Content starts

-- ==== Sys2Proof/Machine/Regs.lean ====
section
/-! DEFINITION. The BAR0 register map: one `Family` per register of the manual, with its offset rule and its fields
(bits, access code, reset value, kept-across set), and one `Fld` per field that the meanings name.
Every number is the one of the register tables of spec/ (R7, R9, R10 and the Registers section of each chapter). -/

namespace Sys2Proof.Machine

/-- Access codes of R7. -/
inductive Acc where
  | ro | rw | rwt | rw1c | rc | wo
deriving DecidableEq, Repr

/-- The Kept across column (R10), one name per set of letters the tables use. -/
inductive Kept where
  /-- a dash: kept across nothing -/
  | none
  /-- O, F -/
  | of
  /-- O, F, J, G -/
  | ofjg
  /-- J, G -/
  | jg
  /-- W, O, F, T, J, G, S, Y: the always-on fields of R481 -/
  | all
  /-- W, T, J, G, S, Y: HOLDER, which O and F change as R435 gives -/
  | holder
deriving DecidableEq, Repr

/-- The reset kinds and low-power states of R480. -/
inductive ResetKind where
  | P | W | O | F | T | J | G | S | Y
deriving DecidableEq, Repr

/-- Does the Kept across set name the letter? (R10) -/
def Kept.keeps : Kept → ResetKind → Bool
  | .none, _ => false
  | .of, k => k == .O || k == .F
  | .ofjg, k => k == .O || k == .F || k == .J || k == .G
  | .jg, k => k == .J || k == .G
  | .all, k => k != .P
  | .holder, k => k != .P && k != .O && k != .F

/-- A row of a register's field table. `own` marks a field whose write is a command of its own (a row of the
operation table), which REGISTER_WRITE therefore leaves alone. -/
structure FieldRow where
  name : String
  lo : Nat
  width : Nat
  acc : Acc
  reset : Nat
  kept : Kept
  own : Bool
  /-- the range a write is clamped to, where the table gives one -/
  clamp : Option (Nat × Nat) := none
deriving DecidableEq, Repr

/-- A register, or a family of registers whose offsets follow one rule: base plus a multiple of each stride. -/
structure Family where
  name : String
  base : Nat
  dims : List (Nat × Nat)
  width : Nat
  fields : List FieldRow
deriving DecidableEq, Repr

/-- One field of one register: where it is (offset, low bit), its width and its Reset value. -/
structure Fld where
  off : Nat
  lo : Nat
  width : Nat
  reset : Nat
deriving DecidableEq, Repr

/-- The key of a field in the field store. -/
def Fld.key (f : Fld) : Nat := f.off * 64 + f.lo

/-- The distance between port A's and port B's copy of a register that each port has of its own (R422, R478):
BAR0 is 64 MiB, so a copy for port B is filed above it. -/
def portBCopy : Nat := 0x1000_0000

namespace Reg
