/-- The storage key of a byte: deep-tier storage is keyed by tower and place in it, so that a change of TIER_LOCAL
shows whatever is stored where an address then decodes (R228); other storage by its device address.
[DESIGN CHOICE: log entry 7] -/
def deepKey (t ta : Nat) : Nat := t * 2 ^ 35 + ta
/-- The storage key of a byte of the near tier. [DESIGN CHOICE: log entry 7] -/
def nearKey (t off : Nat) : Nat := 0x4000000000 + t * 0x30000000 + off
/-- The storage key of a byte of local SRAM. [DESIGN CHOICE: log entry 7] -/
def sramKey (c off : Nat) : Nat := 0x5000000000 + c * 0x100000 + off

/-- The home tower of a place that has one (R225). -/
def Place.home : Place → Option Nat
  | .deep t _ => some t
  | .near t _ => some t
  | .sram c _ => some (crownOf c)
  | _ => none

/-- Start of a tower's page pool in its near tier: the pool takes the top POOL_MIB of it. [DESIGN CHOICE: log entry 7] -/
def State.poolStart (s : State) (t : Nat) : Nat := 0x30000000 - s.poolFrames t * 65536

/-- Offset in the near tier of a pool frame: frames are counted down from the top, so that a page keeps its frame whatever the
pool's size becomes (R253). [DESIGN CHOICE: log entry 7] -/
def frameOff (f : Nat) : Nat := 0x30000000 - (f + 1) * 65536

/-! ### Where a page is served (R242, R243) -/

/-- Which storage serves a managed page. -/
inductive Served where
  /-- its deep-tier storage -/
  | deep
  /-- a frame of its home tower's near tier -/
  | frame (f : Nat)
  /-- none: an EMPTY page -/
  | nothing
deriving DecidableEq, Repr

/-- What serves the page of a deep-tier address: a page that is not managed is ABSENT. -/
def State.served (s : State) (a : Nat) : Served :=
  let pg := s.page (a / 65536)
  if pg.state = .empty then .nothing else if pg.state.inFrame then .frame pg.frame else .deep

/-- The storage key of the byte at an address, none for an EMPTY page, which touches no storage (R242, R243). -/
def State.keyOf (s : State) (a : Nat) : Option Nat :=
  match s.place a with
  | .deep t ta =>
    match s.served a with
    | .deep => some (deepKey t ta)
    | .frame f => some (nearKey t (frameOff f + a % 65536))
    | .nothing => none
  | .near t off => some (nearKey t off)
  | .sram c off => some (sramKey c off)
  | _ => none

/-- The tower and channel (horizon × 64 + channel) that serve an address from the horizons, if they do. -/
def State.channelOf (s : State) (a : Nat) : Option (Nat × Nat) :=
  match s.place a with
  | .deep t ta =>
    let d := deepPlace ta
    if s.served a = .deep then some (t, d.horizon * 64 + d.channel) else none
  | _ => none

/-- Does the address's word lie in a failed channel? (R252) -/
def State.chanFailed (s : State) (a : Nat) : Bool :=
  match s.channelOf a with
  | some (t, ch) => (s.tier t).failedChannels.contains ch
  | none => false

/-! ### The path to an address (R18, R22 to R30) -/

/-- The tower and the die that serve an address; none where a register lies in a brim, and in reserved addresses. -/
def State.dieOf (s : State) (a : Nat) : Option (Nat × PathEnd) :=
  match s.place a with
  | .deep t ta => some (t, if s.served a = .deep then .horizon (deepPlace ta).horizon else .cacheDie)
  | .near t _ => some (t, .cacheDie)
  | .sram c _ => some (crownOf c, .crown)
  | .reg off => regDie off
  | .reserved => none

/-- The through domains (tower, position code) that a transfer from an originator to a place crosses (R18): a page served from
its frame, or from nothing, ends at the cache die (R242, R243). -/
def State.domains (s : State) (o : Orig) (a : Nat) : List (Nat × Nat) :=
  match s.place a, s.dieOf a with
  | .reg off, _ => s.regPath o off
  | _, some (t, e) => s.pathTo o t e (bits a 21 21)
  | _, none => []

/-- Does the path to the address cross a lost domain? (R30) -/
def State.pathLost (s : State) (o : Orig) (a : Nat) : Bool := (s.domains o a).any s.domainLost

/-- What holds a request to a die of a tower, but for a horizon's own reset: a cache die in reset (R23), or a tower that lets no
transfer in (R25, R26). An originator in the crown reaches its own crown past both. -/
def State.towerHolder (s : State) (o : Orig) (t : Nat) (e : PathEnd) : Option Holder :=
  let x := s.tower t
  if e = .crown && origInCrown o && origTower o == t then none
  else if x.cacheReset then some (.cacheDie t)
  else if x.sleep ≠ .awake ∨ !x.trained then some (.sleep t)
  else none

/-- What holds a request to an address, if anything does: a cache die or horizon in reset (R22, R23), or a tower that lets no
transfer in (R25, R26). A core's access to its own crown crosses neither. -/
def State.holderOf (s : State) (o : Orig) (a : Nat) : Option Holder :=
  match s.dieOf a with
  | none => none
  | some (t, e) =>
    match s.towerHolder o t e, e with
    | some h, _ => some h
    | none, .horizon h => if (s.tower t).horizonReset.contains h then some (.horizon t h) else none
    | none, _ => none

/-- What holds an access to a register back, if anything does. [DEDUCED: log entry 20] -/
def State.regHolder (s : State) (o : Orig) (off : Nat) : Option Holder :=
  match regDie off with
  | some (t, e) => s.towerHolder o t e
  | none => none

Content ends

Assigned task:
What lines of the data contain the string "inductive"? List them.

Result:
inductive Acc where
inductive Kept where
inductive ResetKind where
inductive Served where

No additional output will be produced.